UNDER THE CURRENT regulatory framework, anyone can hang out a shingle and call him- or herself a financial planner, but if regulators have their way, that may no longer be the case for fund dealer reps.

In early September, the Mutual Fund Dealers Association of Canada (MFDA) issued a consultation paper that proposes to tackle the long-standing issue of the indiscriminate use of the title “financial planner.” The MFDA is considering the development of rule amendments that would establish proficiency requirements for fund dealer reps who want to market themselves as planners.

The fact that there are no minimum qualifications for planners has long been an issue bedevilling the Canadian financial advisory business. The lack of standards leaves investors both uncertain about advisor proficiency and exposed to the risk of receiving poor financial advice. And at the same time, the lack of standards undermines the ability of well-qualified planners to distinguish themselves in a crowded marketplace.

Although there is no shortage of planning-related designations on offer, the lack of a clear, objective standard remains as critical difficulty – and it has been an issue for many years.

In fact, more than 20 years ago, a seminal report on the then-fledgling Canadian mutual fund industry by securities lawyer Glorianne Stromberg first identified the problem. In her 1995 report, Stromberg recommended that no one should be able to call themselves a planner (or any title that suggests planning proficiency, for that matter) unless they meet certain educational and industry experience requirements (including five years working under the supervision of a qualified planner), and that planners be required to be registered with a securities commission. At the time, Stromberg said regulation of planners is “essential in the public interest.”

The MFDA’s latest proposals won’t fulfil Stromberg’s proposals. The MFDA, as a self-regulatory organization (SRO), has the authority only to set requirements for fund dealers and their reps. This authority wouldn’t affect brokers, bankers, insurance agents or anyone else who decides to employ the planner label. Nevertheless, the SRO’s proposals would bring some standards to the reps that do come under the MFDA’s jurisdiction.

The decision to use the financial planner title by fund dealer reps arose from MFDA’s increasing emphasis on education and proficiency, says Karen McGuinness, the MFDA’s senior vice president of member regulation, compliance. The MFDA also proposes a new continuing education requirement and proficiency requirements for reps selling exchange-traded funds.
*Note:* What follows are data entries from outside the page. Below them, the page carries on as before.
-- ==== Sys2Proof/Machine/Regs.lean ====
section
/-! DEFINITION. The GLB registers (R12, R134, 21), the MSI-X table, the dispatch of BAR0 to the blocks (R120 to R122,
R368), and JTAG (R498). -/

namespace Sys2Proof.Machine

/-! ### GLB -/

def setGlb (f : Glb → Glb) (s : State) : State := { s with glb := f s.glb }

/-- GLB_PWR_STATUS.STATE (R499). -/
def pwrCode (s : State) : Nat := match s.pwr.st with
  | .rest => 0
  | .doze => 1
  | .on => if s.pwr.active = 0 then 3 else 2

/-- GLB_THERM. -/
def thermWord (s : State) : Word :=
  let p := s.pwr
  w32 (unsigned 8 p.temp + 0x100 * p.sensor + 0x10000 * b2n p.warn + 0x20000 * b2n p.trip + 0x40000 * b2n p.crit +
    0x1000000 * unsigned 8 (max p.peak p.temp))

/-- The levels at the GPIO balls: a driven ball is at its driven value. -/
def gpioLevels (s : State) : BitVec 8 := (s.pwr.gpioOe &&& s.pwr.gpioOut) ||| (~~~s.pwr.gpioOe &&& s.pwr.gpioIn)

def glbRead (off : Nat) (s : State) : Option Word :=
  let k := s.link
  let g := s.glb
  let p := s.pwr
  match off with
  | 0x000 => some (glbId s)
  | 0x004 => some (w32 (k.speed + 0x10 * k.width + 0x100 * b2n k.up + 0x200 * b2n k.l1 + 0x400 * b2n k.d3))
  | 0x008 => some (w32 (b2n g.porst + 2 * b2n g.perst + 4 * b2n g.flr))
  | 0x00C => some (w32 g.unmLogged.toNat)
  | 0x010 => some (w32 (g.unmOffset + 0x1000000 * g.unmPart.val + 0x80000000 * b2n g.unmWrite))
  | 0x020 => some (w32 (b2n g.winEn + 2 * b2n g.winOutside))
  | 0x024 => some g.winLo
  | 0x028 => some (w32 g.winHi)
  | 0x030 => some (lo32 g.serial.toNat)
  | 0x034 => some (hi32 g.serial.toNat)
  | 0x040 => some (w32 (0x10000 * p.dozeUs))
  | 0x044 => some (w32 (pwrCode s + 0x10 * b2n p.woke + 0x100 * p.wakeSrc))
  | 0x048 => some (lo32 p.wake.toNat)
  | 0x04C => some (hi32 p.wake.toNat)
  | 0x050 => some (w32 (p.req + 0x10 * p.active + 0x100 * b2n p.thermal + 0x200 * b2n p.avsErr))
  | 0x054 => some (w32 (p.settle + 0x10000 * p.mv))
  | 0x058 => some (thermWord s)
  | 0x05C => some (w32 p.warnAt)
  | 0x060 => some (w32 p.pad.toNat)
  | 0x064 => some (w32 (p.gpioOut.toNat + 0x100 * p.gpioOe.toNat + 0x10000 * (gpioLevels s).toNat))
  | 0x068 => some (w32 (p.gpioWake.toNat + 0x100 * p.gpioFilter.toNat + 0x10000 * p.gpioNoPull.toNat))
  | _ =>
    if 0x100 ≤ off ∧ off < 0x180 ∧ off % 16 < 12 ∧ off % 4 = 0 then
      let w := g.hwin[(Fin.ofNat 8 ((off - 0x100) / 16) : Fin 8)]
      some (if off % 16 = 0 then w.loW else if off % 16 = 4 then w.hiW else w32 w.len)
    else none

/-- GLB_THERM.PEAK restarts from the latest sample (R509). -/
def glbReadEff (off : Nat) (s : State) : State :=
  if off = 0x058 then setPwr (fun p => { p with peak := p.temp }) s else s

def execGlbThermRead (s : State) : Host.Outcome State Fault Refusal := live s (regRead 0x058 (glbRead 0x058) (glbReadEff 0x058))

/-- GLB_WIN_CTRL. Enabling the window in DOZE takes the stacked memory out of self-refresh (R500). -/
def writeWinCtrl (v : Word) (s : State) : State :=
  let en := v.getLsbD 0
  let s := setGlb (fun g => { g with winEn := en, winOutside := g.winOutside && !v.getLsbD 1 }) s
  if !en || s.pwr.st != .doze then s
  else
    let up := fun (i : Island) (s : State) => if (islOf s i).st = .gated then startIsland i s else s
    leaveSr 0 (leaveSr 1 (up 25 (up 26 s)))

/-- GLB_PAD: a drive of 3 is reserved. -/
def padOk (n : Nat) : Bool := bits n 1 0 != 3 && bits n 5 4 != 3 && bits n 9 8 != 3

def glbWrite (off : Nat) (v : Word) (s : State) : Option State :=
  let n := v.toNat
  let bad := regRefused off v 1 s
  let b8 := fun (hi lo : Nat) => BitVec.ofNat 8 (bits n hi lo)
  match off with
  | 0x008 => some (setGlb (fun g => { g with
      porst := g.porst && !v.getLsbD 0
      perst := g.perst && !v.getLsbD 1
      flr := g.flr && !v.getLsbD 2 }) s)
  | 0x00C => some (setGlb (fun g => { g with unmLogged := g.unmLogged &&& ~~~b8 7 0 }) s)
  | 0x020 => some (writeWinCtrl v s)
  | 0x024 => some (setGlb (fun g => { g with winLo := v &&& 0xFFE00000 }) s)
  | 0x028 => some (writeWinHi v s)
  | 0x040 => some (writePwrCtrl v s)
  | 0x044 => some (setPwr (fun p => { p with woke := p.woke && !v.getLsbD 4 }) s)
  | 0x048 => some (setPwr (fun p => { p with wake := BitVec.ofNat 64 (setLo p.wake.toNat v) }) s)
  | 0x04C => some (setPwr (fun p => { p with wake := BitVec.ofNat 64 (setHi p.wake.toNat v) }) s)
  | 0x050 => some (writeOppoint v s)
  | 0x054 =>
    let k := bits n 5 0
    some (if k = 0 ∨ 50 < k then bad else setPwr (fun p => { p with settle := k }) s)
  | 0x05C =>
    let k := bits n 7 0
    some (if k < 40 ∨ gradeMax s < (k : Int) then bad else setPwr (fun p => { p with warnAt := k }) s)
  | 0x060 => some (if padOk n then setPwr (fun p => { p with pad := BitVec.ofNat 11 (n &&& 0x777) }) s else bad)
  | 0x064 => some (setPwr (fun p => { p with gpioOut := b8 7 0, gpioOe := b8 15 8 }) s)
  | 0x068 =>
    some (if bits n 9 8 = 3 then bad
      else setPwr (fun p => { p with
        gpioWake := b8 7 0
        gpioFilter := BitVec.ofNat 2 (bits n 9 8)
        gpioNoPull := b8 23 16 }) s)
  | _ =>
    if 0x100 ≤ off ∧ off < 0x180 ∧ off % 4 = 0 then
      let p : Part := Fin.ofNat 8 ((off - 0x100) / 16)
      if off % 16 = 0 then some (setHwin p (fun w => { w with loW := v &&& 0xFFF00000 }) s)
      else if off % 16 = 4 then some (setHwin p (fun w => { w with hiW := v }) s)
      else if off % 16 = 8 then some (writeHwinLen p v s) else none
    else (glbRead off s).map fun _ => s

/-! ### The MSI-X table and its pending bits (R512) -/

def msixRead (off : Nat) (s : State) : Option Word :=
  let e := s.link.msix[(Fin.ofNat 2 ((off - 0x30000) / 16) : Fin 2)]
  if off % 4 ≠ 0 then none
  else some (match off % 16 with
    | 0 => e.lo
    | 4 => e.hi
    | 8 => e.data
    | _ => w32 (b2n e.masked))

def msixWrite (off : Nat) (v : Word) (s : State) : Option State :=
  let k : Fin 2 := Fin.ofNat 2 ((off - 0x30000) / 16)
  let set := fun (f : MsixEntry → MsixEntry) => setLink (fun l => { l with msix := l.msix.set k (f l.msix[k]) }) s
  if off % 4 ≠ 0 then none
  else some (match off % 16 with
    | 0 => set fun e => { e with lo := v &&& 0xFFFFFFFC }
    | 4 => set fun e => { e with hi := v }
    | 8 => set fun e => { e with data := v }
    | _ => set fun e => { e with masked := v.getLsbD 0 })

def pbaRead (off : Nat) (s : State) : Option Word :=
  if off = 0x31000 then some (w32 s.link.pba.toNat) else if off = 0x31004 then some 0 else none

/-! ### BAR0 as a whole (R120, R121) -/

/-- A register's value; `none` is unmapped. -/
def readReg (off : Nat) (s : State) : Option Word :=
  if off % 4 ≠ 0 then none
  else match blockOf off with
    | none => none
    | some .glb => glbRead off s
    | some .brg => brgRead off s
    | some .tbs => (tbsRead off s).orElse fun _ => islRead off s
    | some .bsc => bscRead off s
    | some (.page p) => pageRead p (off - pageOff p) s
    | some .hif => hifRead off s
    | some .evc => evcRead off s
    | some (.dmc d) => dmcRead d off s
    | some .flc => flcRead off s
    | some .str => strRead off s
    | some .prz => przRead off s
    | some .apt => aptRead off s
    | some .ens => ensRead off s
    | some .mir => mirRead off s
    | some .vib => vibRead off s
    | some (.vce n) => vceRead n off s
    | some .msix => msixRead off s
    | some .pba => pbaRead off s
And, as the SRO notes in its paper, the complete absence of standards for planners means “there is significant potential for investors to be misled as to the qualifications of any individual using this title.”

The MFDA’s proposals seek to address this concern by establishing criteria for reps who call themselves planners. The paper proposes a list of the most common planning designations – including the certified financial planner designation offered by the Financial Planning Standards Council; the Institut québécois de planification financière’s designation, known as the FPl; the personal financial planner accreditation from the Canadian Securities Institute; and the Institute of Advanced Financial Planners’ registered financial planner designation – and seeks input on whether these credentials should be considered adequate qualifications for planners working in the fund dealer business. The MFDA’s paper also asks whether there are other, less common designations that should be included. And the paper seeks feedback on whether existing reps should be grandfathered under the new rule (and, if so, what the criteria to qualify for grandfathering should be).

The MFDA’s consultation paper is out for public comment until Dec. 4. If the SRO decides to go ahead with a rule change, that proposal would have to go through the normal public comment process before being finalized. Interestingly, the MFDA is not planning to publish the comments that it receives on this initial consultation paper – instead, the SRO states, it will publish a summary of the comments that it receives.

In the meantime, the broader problem of the lack of planner regulation is being studied by a committee in Ontario that was appointed earlier this year by the provincial government. That committee is expected to provide its recommendations to the government in early 2016. Issues of proficiency and the use of titles are topics that the committee is mandated to examine.

Investor advocates such as the Investor Advisory Panel (IAP) – the independent group created by the Ontario Securities Commission to represent investor interests on regulatory issues – are hoping that committee will call for restrictions on the use of the financial planner title throughout the industry.

The IAP’s submission to the committee demands that planners be required to meet some minimum proficiency standards: “It is simply unacceptable that anyone in Ontario today can call themselves a financial planner (or advisor, or seniors specialist, for that matter) with no formal training or proficiency requirements.”

Among other recommendations, the IAP calls for titles to be regulated so that they clearly indicate the sort of advice that a rep is qualified to provide and the types of products that a rep is allowed to recommend. The IAP’s submission adds that these requirements should be accompanied by educational, licensing and ethical requirements that are established independently and in the best interests of investors.

Although the case for regulating planners has long been argued, achieving that has proved much more difficult. So far, Quebec is the only jurisdiction in Canada that has managed to do so.